Anna’s Hummingbird

Yesterday, March 9th was my first time trying my hand at “Hummingbird photography.” It’s something that friends of mine that live just outside Courtenay and I have been wanting to try for a while. 

A little bit about Anna’s Hummingbird

The noisy, adaptive, and highly visible Anna’s Hummingbird has become a common sight and sound in the southwest corner of British Columbia. Since the 1930’s it has expanded north and east from a range that was previously restricted to coastal California, likely assisted by an increase in non-native flowering plants and sugar-water feeders. It arrived in British Columbia in the 1940’s but breeding has only been known here since 1986. It is one of British Columbia’s earliest breeding birds, starting to nest-build in mid-winter. Females can quickly re-nest, some females initiating second nests while young are still in the first nests, and sometimes taking and reusing nesting material from occupied nests. One female has been recorded making four consecutive overlapping nests in one season.
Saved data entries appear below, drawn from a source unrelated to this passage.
-- ==== Sys2Proof/Safety.lean ====
section
/-! DEFINITION. What counts as a safe run, and the terms in which claims say what an operation leaves unchanged. -/

namespace Sys2Proof.Machine

open Sys2Proof

/-- The machine goes on: no error of the spec ends a run, each is a trap, a rollback, a report or an alarm (R350, R379). -/
def GoesOn (o : Outcome) : Prop := ∃ t, o = .next t

/-- What a safe run keeps: memory in its canonical form, so that equal memories are equal data. -/
def Sound (s : State) : Prop := Memory.wf s.mem

/-- Every state that a number of steps reach is sound. -/
def SafeRun (k : Nat) (s : State) : Prop :=
  match k with
  | 0 => Sound s
  | n + 1 => Sound s ∧ ∃ t, step s = .next t ∧ SafeRun n t

/-! Frames. -/

/-- Every byte reads as before. -/
def SameMemory (s t : State) : Prop := ∀ a, readByte t a = readByte s a

/-- An address outside `n` bytes at another, where the accesses are made. -/
def Outside (s : State) (pa n a : Nat) : Prop := homeOf s a < homeOf s pa ∨ homeOf s pa + n ≤ homeOf s a

/-- An address outside the trace ring, while tracing is on: a request for a seal writes its record there (R377, R408, R409). -/
def OutsideRing (s : State) (a : Nat) : Prop :=
  s.pkg.trctl.getLsbD 63 = true → ∀ k < 2 ^ bits s.pkg.trctl 32 5, Outside s (bits s.pkg.trbase 5 47 * 32 + 32 * k) 32 a

/-- Every byte outside `n` bytes at an address, and outside the trace ring, reads as before. -/
def SameMemoryBut (s t : State) (pa n : Nat) : Prop :=
  ∀ a, Outside s pa n a → OutsideRing s a → readByte t a = readByte s a

/-- Every task context keeps all but its energy count. -/
def KeepsTasks (s t : State) : Prop := ∀ j, taskOf t j = { taskOf s j with energy := (taskOf t j).energy }

/-- Every task context keeps all but its energy count and the old bytes that others still see of its column (R124, R141). -/
def KeepsContexts (s t : State) : Prop :=
  ∀ j, taskOf t j = { taskOf s j with
    energy := (taskOf t j).energy, hidden := (taskOf t j).hidden, veiled := (taskOf t j).veiled }

/-- A command without the bytes it keeps of its issuer's column (R117). -/
def Command.bare (c : Command) : Command := { c with kept := [] }

/-- The commands of an engine, those that wait and those that run, but for the bytes they keep. -/
def bareEngine (s : State) (key : Nat) : List Command × List Command :=
  let e := lookup Engine.initial s.dom.engines key
  (e.queue.map Command.bare, e.running.map Command.bare)

/-- Every engine has its commands as before, but for the bytes they keep (R117). -/
def KeepsEngines (s t : State) : Prop := ∀ key, bareEngine t key = bareEngine s key

/-- What a store leaves alone: task contexts, groups, barriers, sori, Croziers, engines, packets, launches. -/
def KeepsAllButMemory (s t : State) : Prop :=
  KeepsContexts s t ∧ KeepsEngines s t ∧ t.groups = s.groups ∧ t.dom.barriers = s.dom.barriers ∧ t.dom.sori = s.dom.sori
    ∧ t.dom.croziers = s.dom.croziers ∧ t.dom.packets = s.dom.packets ∧ t.dom.launches = s.dom.launches

/-- The change of the issuing core's task context, the cursor after it, and nothing else but energy: every register, flag,
mode, queue, accumulator and counter of every other core, all of memory, every barrier, sorus, engine and register of the
package is as before. -/
def OnTask (s t : State) (cur : Cursor) (f : Task → Task) : Prop :=
  t = { s with cores := t.cores, cur := cur } ∧
    ∀ j, coreOf t j = { coreOf s j with
      charged := (coreOf t j).charged,
      task := { (if j = s.cur.core then f (taskOf s j) else taskOf s j) with energy := (taskOf t j).energy } }

/-- An operation put one result in flight on the issuing core, and changed nothing else but energy: no register, predicate,
latch or flag changes until the result falls due (R31). -/
def Issued (s t : State) (p : Pending) : Prop :=
  OnTask s t { s.cur with sig := t.cur.sig } fun k => { k with pend := k.pend ++ [p], order := k.order + 1 }

/-- A result of the issuing core: its slot, its latency, its latch entry, what it writes, the flags it raises, whether it
holds poisoned data. -/
def resultOf (s : State) (slot lat : Nat) (latch : Option Latched) (ds : List Dest) (flags : Word) (bad : Bool) : Pending :=
  ⟨s.cur.cycle + lat, slot, (curTask s).order, latch, ds, flags, bad⟩

/-- A transfer was taken, and nothing else changed but energy (R182). -/
def Transferred (s t : State) (target : Word) : Prop := OnTask s t { s.cur with target := some target } id

/-- An operation of an instruction that issues completes: whenever its guard holds and its checks find nothing, it answers a
next state of which `after` holds. -/
def Completes (ex : Meaning) (s : State) (i : Instr) (after : State → Prop) : Prop :=
  issues i s = true → ∃ t, ex i s = .next t ∧ after t

end Sys2Proof.Machine
end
The Anna’s Hummingbird is a resident in the southwest of the province, but may make local movements. Since the publication of “The Birds of British Columbia”, the breeding range of the species has expanded in coastal British Columbia to include the entire lower Fraser Valley, the southern Gulf Islands and southern and eastern Vancouver Island, with occasional records during the breeding season north to the mouth of the Stikine River.